*** Excerpted records ***

/-- sine of a fixed-point angle up to pi/2. -/
def fxSin (y : Nat) : Nat := (fxTrigTerms (y * y / fxOne) 50 2 y false 0).toNat

/-- cosine of a fixed-point angle up to pi/2. -/
def fxCos (y : Nat) : Nat := (fxTrigTerms (y * y / fxOne) 50 1 fxOne false 0).toNat

/-- A positive fixed-point value whose true value is irrational, as an exact one with a sticky low bit, so that no
rounding takes it for a tie or for exact. -/
def fxVal (neg : Bool) (v : Nat) : XVal := .fin neg (2 * v + 1) 1 (-257)

/-- The result of a special function before rounding: its value, the flags the function itself sets. -/
abbrev SfVal := XVal × Word32

/-- RCP (R72). -/
def sfRcp : XVal → SfVal
  | .nan => (.nan, 0)
  | .inf s => (xZero s, 0)
  | .fin s n d e => if n = 0 then (.inf s, flDz) else (.fin s d n (-e), 0)

/-- floor(sqrt(n / d)) scaled by 2^60, with a sticky bit when it is not exact. -/
def sqrtSticky (n d : Nat) : Nat :=
  let t := n * 2 ^ 120 / d
  let q := Nat.sqrt t
  2 * q + (if q * q * d = n * 2 ^ 120 then 0 else 1)

/-- The square root of a positive value (num / den) * 2^exp, with a sticky bit below 60 fraction bits. -/
def sqrtVal (n d : Nat) (e : Int) : XVal :=
  -- bring the value to m * 2^(2k) with m from 1 to below 4, so that 60 fraction bits are plenty
  let k := magLog n d e / 2
  let f := magFrac n d (e - 2 * k)
  .fin false (sqrtSticky f.1 f.2) 1 (k - 61)

/-- SQRT (R72). -/
def sfSqrt : XVal → SfVal
  | .nan => (.nan, 0)
  | .inf s => if s then (.nan, flNv) else (.inf false, 0)
  | .fin s n d e => if n = 0 then (xZero s, 0) else if s then (.nan, flNv) else (sqrtVal n d e, 0)

/-- RSQ (R72). -/
def sfRsq : XVal → SfVal
  | .nan => (.nan, 0)
  | .inf s => if s then (.nan, flNv) else (xZero false, 0)
  | .fin s n d e => if n = 0 then (.inf s, flDz) else if s then (.nan, flNv) else (sqrtVal d n (-e), 0)

/-- floor of a finite value. -/
def xFloor (neg : Bool) (n d : Nat) (e : Int) : Int :=
  let f := magFrac n d e
  if neg then -((f.1 + f.2 - 1) / f.2 : Nat) else (f.1 / f.2 : Nat)

/-- The part of a finite value above its floor, in fixed point; exact, as FP32 values have at most 149 fraction
bits. -/
def xFrac (neg : Bool) (n d : Nat) (e : Int) : Nat :=
  let f := magFrac n d e
  let r := f.1 % f.2
  let up := if neg && r != 0 then f.2 - r else r
  up * fxOne / f.2

/-- EXP2 (R72): values beyond the range of any FP32 result stand for every larger exponent. -/
def sfExp2 : XVal → SfVal
  | .nan => (.nan, 0)
  | .inf s => (if s then xZero false else .inf false, 0)
  | .fin s n d e =>
    if n = 0 then (.fin false 1 1 0, 0)
    else
      let i := xFloor s n d e
      let fr := xFrac s n d e
      if 200 < i then (.fin false 3 1 200, 0)
      else if i < -300 then (.fin false 3 1 (-300), 0)
      else if fr = 0 then (.fin false 1 1 i, 0)
      else (xScale i (fxVal false (fxExp (fr * fxLn2 / fxOne))), 0)

/-- LOG2 (R72). -/
def sfLog2 : XVal → SfVal
  | .nan => (.nan, 0)
  | .inf s => if s then (.nan, flNv) else (.inf false, 0)
  | .fin s n d e =>
    if n = 0 then (.inf true, flDz)
    else if s then (.nan, flNv)
    else
      let k := magLog n d e
      let f := magFrac n d (e - k)          -- from 1 to below 2
      if f.1 = f.2 then (xInt k, 0)
      else
        let z := (f.1 - f.2) * fxOne / (f.1 + f.2)
        let ln := 2 * fxAtanhTerms (z * z / fxOne) 90 1 z 0
        let frac : Int := (ln * fxOne / fxLn2 : Nat)
        let v : Int := k * (fxOne : Int) + frac
        -- the truncation errors are far below the last bits of any FP32 result
        (fxVal (decide (v < 0)) v.natAbs, 0)

/-- The value modulo 2 of a finite value, in fixed point. -/
def xMod2 (neg : Bool) (n d : Nat) (e : Int) : Nat :=
  let i := xFloor neg n d e
  (if i % 2 = 0 then 0 else fxOne) + xFrac neg n d e

/-- sin(pi * t) for a fixed-point t from 0 to 2 that is no multiple of 1/2: sign and magnitude. -/
def fxSinPi (t : Nat) : Bool × Nat :=
  let neg := fxOne < t
  let u := if neg then t - fxOne else t
  let u := if fxOne / 2 < u then fxOne - u else u
  (neg, if u ≤ fxOne / 4 then fxSin (u * fxPi / fxOne)
    else min (fxOne - 1) (fxCos ((fxOne / 2 - u) * fxPi / fxOne)))

/-- SINPI (R72): exact points as the table gives them. -/
def sfSinpi : XVal → SfVal
  | .nan => (.nan, 0)
  | .inf _ => (.nan, flNv)
  | .fin s n d e =>
    if n = 0 then (xZero s, 0)
    else
      let t := xMod2 s n d e
      if t = 0 ∨ t = fxOne then (xZero s, 0)
      else if t = fxOne / 2 then (xInt 1, 0)
      else if t = fxOne + fxOne / 2 then (xInt (-1), 0)
      else
        let v := fxSinPi t
        (fxVal v.1 v.2, 0)

/-- COSPI (R72). -/
def sfCospi : XVal → SfVal
  | .nan => (.nan, 0)
  | .inf _ => (.nan, flNv)
  | .fin s n d e =>
    if n = 0 then (xInt 1, 0)
    else
      let t := xMod2 s n d e
      if t = 0 then (xInt 1, 0)
      else if t = fxOne then (xInt (-1), 0)
      else if t = fxOne / 2 ∨ t = fxOne + fxOne / 2 then (xZero false, 0)
      else
        let v := fxSinPi ((t + fxOne / 2) % (2 * fxOne))
        (fxVal v.1 v.2, 0)

/-- TANH of a magnitude from 2^-12 to below 10, in fixed point. -/
def fxTanh (n d : Nat) (e : Int) : Nat :=
  let f := magFrac n d e
  let y := 2 * f.1 * fxOne / f.2          -- 2 |x|
  let ex := fxSquares 6 (fxExp (y / 64))
  (ex - fxOne) * fxOne / (ex + fxOne)

/-- TANH (R72): the value, the flags, and whether the table of exact points gives it (it is then rounded as it
stands). -/
def sfTanh : XVal → SfVal × Bool
  | .nan => ((.nan, 0), true)
  | .inf s => ((.fin s 1 1 0, 0), true)
  | .fin s n d e =>
    if n = 0 then ((xZero s, 0), true)
    else if magLt n d e 1 1 (-12) then ((.fin s n d e, flNx), true)
    else if !magLt n d e 10 1 0 then ((.fin s 1 1 0, flNx), true)
    else ((fxVal s (fxTanh n d e), 0), false)

/-! ## Terms and BlockDot -/

/-- Non-zero digits of the canonical signed-digit recoding of M (R73). -/
def nafCount : Nat → Nat → Nat
  | 0, _ => 0
  | fuel + 1, m =>
    if m = 0 then 0
    else if m % 2 = 1 then
      (if m % 4 = 1 then 1 + nafCount fuel ((m - 1) / 2) else 1 + nafCount fuel ((m + 1) / 2))
    else nafCount fuel (m / 2)

/-- `Terms(b, fmt)` (R73 to R76). -/
def termsOf (f : Fmt) (code : Nat) : Nat :=
  if fmtIsFloat f then
    match rawVal f code with
    | .fin _ n _ _ => nafCount 40 n
    | _ => 1
  else
    match f with
    | .lg6 => if lg6L code = -16 then 0 else nafCount 40 (lg6T (lg6L code % 4).toNat)
    | _ =>
      match rawVal f code with
      | .fin _ n _ _ => nafCount 40 n
      | _ => 0

/-- The product of two LG6 values inside `BlockDot` (R62). -/
def lg6Product (a b : Nat) : XVal :=
  let neg := bitOf a 5 != bitOf b 5
  if lg6L a = -16 ∨ lg6L b = -16 then xZero neg
  else
    let m := lg6Mag (lg6L a + lg6L b)
    .fin neg m.1 1 (m.2 - 11)

/-- c(a, b) of R80. -/
def costOf (fa fb : Fmt) (a b : Nat) : Nat :=
  if fa = .lg6 ∧ fb = .lg6 then
    (if lg6L a = -16 ∨ lg6L b = -16 then 0 else nafCount 40 (lg6Mag (lg6L a + lg6L b)).1)
  else termsOf fb b

/-- One product of `BlockDot`, with the flags of reading its operands (R77). -/
def dotProduct (fmt : Word32) (fa fb : Fmt) (a b : Nat) : XVal × Word32 :=
  if fa = .lg6 ∧ fb = .lg6 then (lg6Product a b, 0)
  else
    let x := readVal fmt fa a
    let y := readVal fmt fb b
    let p := xMul x.1 y.1
    (p, x.2 ||| y.2 ||| flagIf (xIsNan p && !xIsNan x.1 && !xIsNan y.1) flNv)

/-- Truncate a magnitude toward zero below 2^q (R77). -/
def truncBelow (q : Int) : XVal → XVal
  | .fin s n d e => .fin s (let f := magFrac n d (e - q); f.1 / f.2) 1 q
  | x => x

*** End of Excerpted records ***

All lines above from the one with "if t = 0 then (xInt 1, 0)" to the one with "10, in fixed point. -/", inclusive, should be copied exactly, and no other lines.

      if t = 0 then (xInt 1, 0)
      else if t = fxOne then (xInt (-1), 0)
      else if t = fxOne / 2 ∨ t = fxOne + fxOne / 2 then (xZero false, 0)
      else
        let v := fxSinPi ((t + fxOne / 2) % (2 * fxOne))
        (fxVal v.1 v.2, 0)

/-- TANH of a magnitude from 2^-12 to below 10, in fixed point. -/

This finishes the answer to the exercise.